→ **What is expected**:
All lines from the one containing "flip that moves" down to the one containing "unfold Obligations.SingleBitFlipIsDetectedOverAFixedRange", both ends included, are to be given again exactly; omit the rest of the listing below.
---------------
/-- V-DEC-21: a reply with three payload bytes. Behind its first payload byte it holds the checksum that the
acknowledgement, a frame of one payload byte, would have there. -/
def replyHoldingAcknowledgement : List Byte :=
  [0xFA#8, 0x35#8, 0x00#8, 0x03#8, 0x01#8, 0x33#8, 0x88#8, 0x01#8, 0xB8#8]

theorem replyHoldingAcknowledgement_intact : Intact replyHoldingAcknowledgement :=
  ⟨rfl, by decide, (crc16_eq_tableCrc _).trans (by decide)⟩

/-- V-DEC-22: the inverted bit makes the length 1, and the shorter extent is the acknowledgement. -/
theorem flipBit_replyHoldingAcknowledgement_intact : Intact (flipBit replyHoldingAcknowledgement 3 1) :=
  ⟨rfl, by decide, (crc16_eq_tableCrc _).trans (by decide)⟩

/-- Settles O12: one changed byte changes the checksum over a fixed range; V-DEC-21 and V-DEC-22 are the flip that moves
the range. -/
theorem singleBitFlipIsDetectedOverAFixedRange : Obligations.SingleBitFlipIsDetectedOverAFixedRange := by
  unfold Obligations.SingleBitFlipIsDetectedOverAFixedRange
  refine ⟨fun f k j hf hk hj => hf ▸ crc16_flipBit_ne hk hj, ?_⟩
  refine ⟨replyHoldingAcknowledgement, replyHoldingAcknowledgement_intact, fun s => ?_⟩
  have acknowledged : dispatch ⟨0x35#8, 1#8, [1#8]⟩ = .ok .acknowledged := by decide
  calc exec (.decode (flipBit replyHoldingAcknowledgement 3 1)) s
    _ = .next (endDecode s (dispatch ⟨0x35#8, 1#8, [1#8]⟩) 0x35#8 (some ⟨0x35#8, 1#8, [1#8]⟩)) :=
      exec_decode_of_parse_ok (parse_of_intact flipBit_replyHoldingAcknowledgement_intact) s
    _ = .next (accepts s s.dsm ⟨0x35#8, 1#8, [1#8]⟩) := by
      rw [acknowledged]
      exact congrArg _ (endDecode_ok s .acknowledged ⟨0x35#8, 1#8, [1#8]⟩)

end Sys2Proof.Proofs

/-! SUPPORT. The statements on the payload-field decoder (43_payload_decode.md): a basic-info reply, an acknowledgement,
a basic-set reply of another length, and the device-type text. -/

namespace Sys2Proof.Proofs

open Sys2Proof Sys2Proof.Machine Sys2Proof.Claims

/-! ### A reply row whose checksum is right -/

/-- An extractor that succeeds makes its reply row accept, 42_frame_parse.md R179. -/
theorem checkedReply_accepts {op : Byte} {r : Reply} {x : Except ResultKind Update} {u : Update} (hv : Vouched op r)
    (hx : x = .ok u) (s : State) : checkedReply op r x s = accepts s (s.dsm.apply u) (viewOf op r) :=
  calc checkedReply op r x s
    _ = endDecode s x op (some (viewOf op r)) := checkedReply_of_vouched hv x s
    _ = endDecode s (.ok u) op (some (viewOf op r)) := by rw [hx]
    _ = accepts s (s.dsm.apply u) (viewOf op r) := endDecode_ok s u (viewOf op r)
---------------
→ **Response to the task**:
/-- Settles O12: one changed byte changes the checksum over a fixed range; V-DEC-21 and V-DEC-22 are the flip that moves
the range. -/
theorem singleBitFlipIsDetectedOverAFixedRange : Obligations.SingleBitFlipIsDetectedOverAFixedRange := by
  unfold Obligations.SingleBitFlipIsDetectedOverAFixedRange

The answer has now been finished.